#### Exercise goal:
Below are some records. Return exactly the lines from the one with "station := owner, failed" to the one with "def mgmt (g", and nothing else.

(Collected data)

-----

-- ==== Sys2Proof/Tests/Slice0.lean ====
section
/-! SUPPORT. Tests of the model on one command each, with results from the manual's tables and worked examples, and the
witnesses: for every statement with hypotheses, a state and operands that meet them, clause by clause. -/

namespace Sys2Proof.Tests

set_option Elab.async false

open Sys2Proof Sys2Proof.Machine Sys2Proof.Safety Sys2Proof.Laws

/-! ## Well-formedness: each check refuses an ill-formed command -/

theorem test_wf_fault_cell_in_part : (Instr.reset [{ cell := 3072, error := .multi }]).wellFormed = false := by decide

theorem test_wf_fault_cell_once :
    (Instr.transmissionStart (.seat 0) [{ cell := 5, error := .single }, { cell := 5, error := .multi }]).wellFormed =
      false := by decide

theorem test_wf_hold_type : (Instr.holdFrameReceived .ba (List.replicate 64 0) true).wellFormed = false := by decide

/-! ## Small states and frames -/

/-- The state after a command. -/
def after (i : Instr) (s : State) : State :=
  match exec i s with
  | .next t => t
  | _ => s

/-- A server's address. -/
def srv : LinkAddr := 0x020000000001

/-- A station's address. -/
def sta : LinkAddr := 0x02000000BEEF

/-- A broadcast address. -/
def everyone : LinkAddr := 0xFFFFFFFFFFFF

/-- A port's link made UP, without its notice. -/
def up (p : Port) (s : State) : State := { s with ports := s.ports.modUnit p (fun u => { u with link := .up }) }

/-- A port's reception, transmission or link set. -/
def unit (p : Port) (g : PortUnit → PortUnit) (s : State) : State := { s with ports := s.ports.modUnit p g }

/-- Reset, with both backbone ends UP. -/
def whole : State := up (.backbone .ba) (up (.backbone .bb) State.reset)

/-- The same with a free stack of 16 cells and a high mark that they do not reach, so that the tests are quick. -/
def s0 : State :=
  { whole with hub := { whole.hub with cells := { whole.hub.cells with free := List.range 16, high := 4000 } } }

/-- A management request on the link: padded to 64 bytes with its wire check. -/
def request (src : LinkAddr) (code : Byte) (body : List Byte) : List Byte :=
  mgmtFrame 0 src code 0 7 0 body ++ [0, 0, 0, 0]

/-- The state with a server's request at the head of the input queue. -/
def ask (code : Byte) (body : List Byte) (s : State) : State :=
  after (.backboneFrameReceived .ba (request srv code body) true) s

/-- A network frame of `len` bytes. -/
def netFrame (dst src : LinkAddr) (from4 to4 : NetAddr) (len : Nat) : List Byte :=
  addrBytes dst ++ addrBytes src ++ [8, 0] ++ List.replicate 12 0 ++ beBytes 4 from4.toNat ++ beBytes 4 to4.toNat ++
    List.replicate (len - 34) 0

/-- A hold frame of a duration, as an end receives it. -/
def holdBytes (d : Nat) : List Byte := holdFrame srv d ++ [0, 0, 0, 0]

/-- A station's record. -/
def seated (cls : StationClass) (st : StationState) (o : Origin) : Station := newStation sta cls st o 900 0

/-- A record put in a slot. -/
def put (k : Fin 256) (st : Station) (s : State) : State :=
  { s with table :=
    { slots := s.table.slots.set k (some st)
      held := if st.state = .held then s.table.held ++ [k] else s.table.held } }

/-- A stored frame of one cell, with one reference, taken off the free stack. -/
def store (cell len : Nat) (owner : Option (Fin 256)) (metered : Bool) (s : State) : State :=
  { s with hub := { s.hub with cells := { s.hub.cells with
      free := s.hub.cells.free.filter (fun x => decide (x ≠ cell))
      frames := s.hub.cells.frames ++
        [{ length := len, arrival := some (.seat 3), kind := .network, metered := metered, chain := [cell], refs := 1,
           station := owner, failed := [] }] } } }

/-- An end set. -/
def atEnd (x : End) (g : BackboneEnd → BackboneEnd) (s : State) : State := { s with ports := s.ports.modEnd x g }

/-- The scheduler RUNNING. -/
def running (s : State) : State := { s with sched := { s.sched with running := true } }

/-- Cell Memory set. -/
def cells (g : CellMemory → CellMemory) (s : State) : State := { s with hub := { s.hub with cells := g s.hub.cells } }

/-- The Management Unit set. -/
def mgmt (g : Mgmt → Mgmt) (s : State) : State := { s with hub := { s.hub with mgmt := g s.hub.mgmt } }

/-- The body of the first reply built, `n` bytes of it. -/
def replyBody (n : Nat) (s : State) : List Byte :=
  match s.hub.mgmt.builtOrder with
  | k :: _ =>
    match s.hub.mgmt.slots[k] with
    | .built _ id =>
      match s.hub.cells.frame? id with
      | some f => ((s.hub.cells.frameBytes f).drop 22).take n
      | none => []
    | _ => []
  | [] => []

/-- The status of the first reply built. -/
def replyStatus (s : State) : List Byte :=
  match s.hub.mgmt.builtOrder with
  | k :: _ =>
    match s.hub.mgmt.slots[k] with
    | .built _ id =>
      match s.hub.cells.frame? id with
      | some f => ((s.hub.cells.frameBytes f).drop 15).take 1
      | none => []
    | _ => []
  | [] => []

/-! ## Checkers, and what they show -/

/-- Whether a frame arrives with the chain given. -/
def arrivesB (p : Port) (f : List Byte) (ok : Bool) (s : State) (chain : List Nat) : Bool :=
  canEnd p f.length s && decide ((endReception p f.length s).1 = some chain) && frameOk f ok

-----

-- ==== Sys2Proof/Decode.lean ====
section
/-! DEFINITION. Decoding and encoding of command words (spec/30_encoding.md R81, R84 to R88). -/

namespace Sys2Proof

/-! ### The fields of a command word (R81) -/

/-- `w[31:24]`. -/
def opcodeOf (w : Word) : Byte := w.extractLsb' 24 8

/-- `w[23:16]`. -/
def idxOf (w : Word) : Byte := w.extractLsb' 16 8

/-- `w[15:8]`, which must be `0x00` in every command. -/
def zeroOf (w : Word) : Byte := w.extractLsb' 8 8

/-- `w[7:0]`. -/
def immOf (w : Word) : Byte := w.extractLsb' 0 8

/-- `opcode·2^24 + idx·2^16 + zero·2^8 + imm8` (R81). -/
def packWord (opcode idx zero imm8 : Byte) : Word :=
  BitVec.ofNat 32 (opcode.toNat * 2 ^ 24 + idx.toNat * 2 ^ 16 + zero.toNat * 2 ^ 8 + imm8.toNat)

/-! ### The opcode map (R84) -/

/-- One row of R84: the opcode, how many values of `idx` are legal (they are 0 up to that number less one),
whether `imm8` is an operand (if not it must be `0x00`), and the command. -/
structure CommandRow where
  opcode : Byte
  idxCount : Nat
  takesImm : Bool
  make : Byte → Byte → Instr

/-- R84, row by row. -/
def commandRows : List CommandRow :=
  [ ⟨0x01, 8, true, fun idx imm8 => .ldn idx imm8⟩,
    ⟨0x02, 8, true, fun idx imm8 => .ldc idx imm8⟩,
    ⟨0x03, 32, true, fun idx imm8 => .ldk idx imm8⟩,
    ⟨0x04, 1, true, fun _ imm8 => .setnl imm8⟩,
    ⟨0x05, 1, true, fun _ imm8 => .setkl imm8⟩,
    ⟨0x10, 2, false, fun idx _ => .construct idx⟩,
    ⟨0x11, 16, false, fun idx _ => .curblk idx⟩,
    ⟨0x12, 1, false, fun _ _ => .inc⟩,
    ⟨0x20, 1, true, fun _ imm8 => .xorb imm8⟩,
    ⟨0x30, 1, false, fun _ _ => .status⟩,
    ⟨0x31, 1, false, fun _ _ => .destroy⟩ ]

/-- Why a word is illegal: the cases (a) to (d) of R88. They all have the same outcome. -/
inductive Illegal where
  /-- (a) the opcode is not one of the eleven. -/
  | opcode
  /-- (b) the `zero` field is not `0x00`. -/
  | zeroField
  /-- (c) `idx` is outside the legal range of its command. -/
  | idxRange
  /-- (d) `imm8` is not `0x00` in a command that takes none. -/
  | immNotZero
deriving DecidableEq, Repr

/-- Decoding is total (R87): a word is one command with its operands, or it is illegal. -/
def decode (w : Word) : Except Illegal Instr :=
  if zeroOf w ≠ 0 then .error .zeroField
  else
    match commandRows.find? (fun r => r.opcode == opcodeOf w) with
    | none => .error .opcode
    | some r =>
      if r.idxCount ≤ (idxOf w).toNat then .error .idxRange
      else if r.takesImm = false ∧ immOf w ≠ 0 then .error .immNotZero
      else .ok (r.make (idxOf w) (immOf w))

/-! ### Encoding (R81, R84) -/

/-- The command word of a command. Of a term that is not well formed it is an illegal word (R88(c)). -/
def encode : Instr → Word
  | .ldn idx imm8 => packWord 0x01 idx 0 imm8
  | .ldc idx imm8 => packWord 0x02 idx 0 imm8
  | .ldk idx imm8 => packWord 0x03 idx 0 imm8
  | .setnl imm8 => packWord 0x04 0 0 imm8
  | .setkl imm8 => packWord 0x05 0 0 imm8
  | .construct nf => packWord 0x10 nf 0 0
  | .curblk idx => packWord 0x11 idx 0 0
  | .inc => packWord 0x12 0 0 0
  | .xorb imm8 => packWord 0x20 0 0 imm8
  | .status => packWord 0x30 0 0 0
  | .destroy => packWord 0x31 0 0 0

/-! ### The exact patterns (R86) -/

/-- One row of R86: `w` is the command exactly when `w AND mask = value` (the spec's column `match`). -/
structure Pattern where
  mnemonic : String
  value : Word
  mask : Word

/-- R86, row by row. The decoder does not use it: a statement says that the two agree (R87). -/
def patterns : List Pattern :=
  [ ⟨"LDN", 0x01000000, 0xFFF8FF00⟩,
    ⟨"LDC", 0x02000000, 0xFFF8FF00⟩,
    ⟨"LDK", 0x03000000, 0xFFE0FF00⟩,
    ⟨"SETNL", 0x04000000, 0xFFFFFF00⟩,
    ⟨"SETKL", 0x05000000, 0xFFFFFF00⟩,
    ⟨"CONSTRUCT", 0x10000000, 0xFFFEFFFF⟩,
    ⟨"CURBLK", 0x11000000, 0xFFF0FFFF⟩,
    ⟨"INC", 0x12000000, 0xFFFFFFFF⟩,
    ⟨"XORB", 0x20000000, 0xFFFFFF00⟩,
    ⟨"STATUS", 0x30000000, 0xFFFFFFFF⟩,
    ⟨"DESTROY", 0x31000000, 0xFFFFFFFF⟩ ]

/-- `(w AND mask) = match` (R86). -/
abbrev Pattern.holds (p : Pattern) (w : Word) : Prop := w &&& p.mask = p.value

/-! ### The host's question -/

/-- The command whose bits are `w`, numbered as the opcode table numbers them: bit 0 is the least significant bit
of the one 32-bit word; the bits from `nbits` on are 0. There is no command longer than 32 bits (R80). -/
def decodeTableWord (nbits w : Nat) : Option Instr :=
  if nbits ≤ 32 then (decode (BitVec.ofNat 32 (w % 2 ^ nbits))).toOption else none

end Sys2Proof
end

-----

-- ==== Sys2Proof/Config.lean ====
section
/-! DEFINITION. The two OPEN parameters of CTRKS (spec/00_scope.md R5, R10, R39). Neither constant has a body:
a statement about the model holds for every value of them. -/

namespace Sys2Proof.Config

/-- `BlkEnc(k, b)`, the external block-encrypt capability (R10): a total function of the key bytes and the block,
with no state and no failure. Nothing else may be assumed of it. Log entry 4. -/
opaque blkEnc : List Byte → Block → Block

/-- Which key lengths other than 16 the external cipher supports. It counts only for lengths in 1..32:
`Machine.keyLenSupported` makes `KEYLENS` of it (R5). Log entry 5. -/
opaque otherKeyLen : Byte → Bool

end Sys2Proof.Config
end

-----

#### Finished exercise:
           station := owner, failed := [] }] } } }

/-- An end set. -/
def atEnd (x : End) (g : BackboneEnd → BackboneEnd) (s : State) : State := { s with ports := s.ports.modEnd x g }

/-- The scheduler RUNNING. -/
def running (s : State) : State := { s with sched := { s.sched with running := true } }

/-- Cell Memory set. -/
def cells (g : CellMemory → CellMemory) (s : State) : State := { s with hub := { s.hub with cells := g s.hub.cells } }

/-- The Management Unit set. -/
def mgmt (g : Mgmt → Mgmt) (s : State) : State := { s with hub := { s.hub with mgmt := g s.hub.mgmt } }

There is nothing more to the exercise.